Moon Rock River
I'm not one to write about the inner stomach workings of a girl. The squishy, rumbling cliff, watch it break and scream
all the way down. Some things feel right and some things feel wrong and sometimes I find myself trying to make all the
wrong things right. Rocks do not bend easy. Bleeding frusteration. Then, rarely, there is something, a glimmering ordinary something that exists in the world without anything man-made. I think, i found that. But then, so often, the water tricks, man-made mirrors. I'm trying to look at my rock rationally. I'm trying to be happy about happyness, no matter the expiration date.

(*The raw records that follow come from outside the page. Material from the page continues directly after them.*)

-- ==== Sys2Proof/WellFormed.lean ====
section
/-! DEFINITION. WellFormed.lean: the operand ranges the rules give the commands. Ranges that a type already keeps
(a channel, a station, a frame field) need no check. -/

namespace Sys2Proof

/-- The operands lie in the ranges of the rules that name them. -/
def Instr.wellFormed : Instr → Bool
  /- R174: the read brings 848 bytes. -/
  | .configurationReadEnd image => image.length == 848
  /- R133: whole numbers of 0.1 V from 0 to 1023. -/
  | .feedMeasurement _ volts => volts ≤ 1023
  | .ksupMeasurement volts => volts ≤ 1023
  /- R101: whole dA from 0 to 1023. -/
  | .currentSample _ current _ => current ≤ 1023
  /- R27, R181: one to four pairs. -/
  | .signal _ entries => 1 ≤ entries.length && entries.length ≤ 4
  /- Every other operand's range is kept by its type. -/
  | .resetRelease _ | .serviceRestart _ | .bandFall | .bandRise | .dieTemperatureMeasurement _ | .pwmPeriodStart _
  | .update _ | .stall _ | .openLoad _ | .retryTimerExpiry _ | .cleanRunTimerExpiry _ | .wiredInputPinChange _ _
  | .debounceExpiry _ | .ageingStep | .draw _ _ _ _ _ | .peerEntryStale _ | .peerEntryRemoval _ | .intent _ _ _ _ _
  | .withdraw _ _ | .overflowTimerExpiry | .peerIntentAgeExpiry _ _ | .otherFrameReceived _ | .silenceTimeout
  | .busOff | .busOffRecovery | .listenExpiry | .holdExpiry _ | .budgetRound | .windowEnd _ | .phaseTimerExpiry _
  | .autoOffExpiry _ | .overrideExpiry _ | .transmissionStart | .transmissionCompletion | .transmissionFailure
  | .queueExpiry _ | .statusRoll | .serviceReplyQueued | .replyListDiscard | .clearFault _ _ | .clearEvents _ _ _
  | .readChannel _ _ | .readPeers _ | .readEvents _ | .override _ _ _ _ | .restart _ | .unknownCommand _ _ => true

end Sys2Proof
end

I don't absolutely mind my stomach hurting, like this. I prefer it to indifference, which is how my stomach felt
to all the rocks and the food and the water in the world all fall. I thought my stomach was wrong. I tried to fix the intestine,
coddling it, shaking it, whispering, feel, feel, feel! But it would not fall. It remained it's own rock. Chiseled into its own mountian.
I've never gone mountain climbing, this is a true thing, this is a true statement, never. The thought of falling myself, my whole self terrfifies like an inescapable navy midnight. But, the winter frost seemed to have defrosted. I write best with these weights inside me.

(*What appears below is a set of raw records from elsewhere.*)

/-- R98: the sample that a window end waits for, at a channel that the window end leaves with its switch NORMAL. -/
theorem State.sample_awaited {y : StartRecord} (hv : (s.chan c).reading i = v)
    (hy : ((s.modChan c fun r => (r.takeSample v).startSample v).chan c).start = some y)
    (hw : ((s.modChan c fun r => (r.takeSample v).startSample v).chan c).awaits = true)
    (hf : (((s.modChan c fun r => (r.takeSample v).startSample v).windowEnd c y).chan c).shortFound v = false)
    (hh : (((s.modChan c fun r => (r.takeSample v).startSample v).windowEnd c y).chan c).prot.hot = false) (hx : x < 170) :
    s.sample c i x
      = ((s.modChan c fun r => (r.takeSample v).startSample v).windowEnd c y).modChan c (·.shortSample v) := by
  have hdef : s.sample c i x
      = (((s.modChan c fun r => (r.takeSample v).startSample v).endWaiting c).detectShort c v).readSwitch c x := by
    rw [← hv]
    rfl
  rw [hdef]
  generalize s.modChan c (fun r => (r.takeSample v).startSample v) = t at hy hw hf hh
  have hwait : t.endWaiting c = t.windowEnd c y := by
    unfold State.endWaiting
    rw [hy, hw]
    rfl
  obtain ⟨p, hshort, hhot⟩ := ChannelRecord.shortSample_quiet hf
  rw [hwait, State.detectShort, hf, if_neg Bool.false_ne_true]
  refine State.readSwitch_normal ?_ hx
  rw [State.modChan_chan_self, hshort]
  exact hhot.trans hh

/-- R98: the window's last sample, and then the window end. -/
theorem State.Plain.awaitedSample (p : s.Plain) (hs : (s.chan c).state = .starting) {y : StartRecord} {n : Nat}
    {pr : Protection}
    {r1 : ChannelRecord} (hr1 : r1 = { s.chan c with prot := pr, start := some y, span := n })
    (hpr : pr.hot = (s.chan c).prot.hot ∧ pr.shortMark = (s.chan c).prot.shortMark)
    (hy : ((s.chan c).takeSample v).startSample v = r1)
    (hend : y.ending = true) (hv : (s.chan c).reading i = v)
    (hf : v < (s.chan c).cfg.shortThreshold ∨ (s.chan c).prot.shortMark = false)
    (hh : (s.chan c).prot.hot = false) (hx : x < 170) :
    Answers (exec (.currentSample c i x) s) fun t =>
      (∃ p, t.chan c = ({ r1.windowEnded y with prot := p } : ChannelRecord).followed)
        ∧ t.Unslotted c ∧ ∀ d, d ≠ c → t.chan d = (s.chan d).followed := by
  have hsample := State.sample_awaited (s := s) (c := c) (i := i) (v := v) (x := x) (y := y) hv
  have hothers : ∀ d, d ≠ c → (s.modChan c fun r => (r.takeSample v).startSample v).chan d = s.chan d := fun d hd =>
    State.modChan_chan_ne _ hd _
  have hplain : (s.modChan c fun r => (r.takeSample v).startSample v).Plain := ⟨p.noFollower, p.noQueue⟩
  have hchan : (s.modChan c fun r => (r.takeSample v).startSample v).chan c = r1 := (State.modChan_chan_self s c _).trans hy
  generalize s.modChan c (fun r => (r.takeSample v).startSample v) = w at hsample hothers hplain hchan
  have hstarting : r1.state = .starting := by
    rw [hr1]
    exact hs
  have hstart : r1.start = some y := by rw [hr1]
  have hwaits : r1.awaits = true := ChannelRecord.awaits_of_ending hstarting hstart hend
  obtain ⟨hended, hun, hbind, hrest⟩ := hplain.windowEnd (by rw [hchan]; exact hstarting) y
  rw [hchan] at hended
  have hsame : (s.chan c).SameSwitch (r1.windowEnded y) :=
    ChannelRecord.SameSwitch.trans (by rw [hr1]; exact ⟨rfl, hpr.1, hpr.2.trans⟩) (ChannelRecord.sameSwitch_windowEnded y r1)
  have hfound := hsame.shortFound hf
  obtain ⟨p', hshort, -⟩ := ChannelRecord.shortSample_quiet hfound
  replace hsample := hsample (by rw [hchan]; exact hstart) (by rw [hchan]; exact hwaits) (by rw [hended]; exact hfound)
    (by rw [hended]; exact hsame.hot.trans hh) hx
  have hsettle : (s.sample c i x).settle = ((w.windowEnd c y).modChan c (·.shortSample v)).echoed := by
    rw [hsample]
    refine State.Unslotted.settle (s := (w.windowEnd c y).modChan c (·.shortSample v)) (hun.of_sequencer rfl) fun b hm =>
      hplain.noFollower b ?_
    rw [← hbind]
    exact hm
  refine ⟨_, congrArg Host.Outcome.next hsettle, ⟨p', ?_⟩, hun.of_sequencer rfl, fun d hd => ?_⟩
  · rw [State.echoed_chan, State.modChan_chan_self, hended, hshort]
  · rw [State.echoed_chan, State.modChan_chan_ne _ hd, hrest d hd, hothers d hd]

end Sys2Proof.Machine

And, we push on, we use our arms, our brazos and our theighs and our piernas, we flex our
elbows and listen to nostalgic sounds, a hummingbird outside the window when we were seven. How our eyes would follow its flight, its pink journey.And so we fly, in the air, but one eye to the ground. I find one rock a year. I make one birthday wish a moon. But, maybe the story of icarus wrong and all those buddist friends were right--it is not about the destination, but the journey. Rocking myself, now, I look to the sky and think this is so.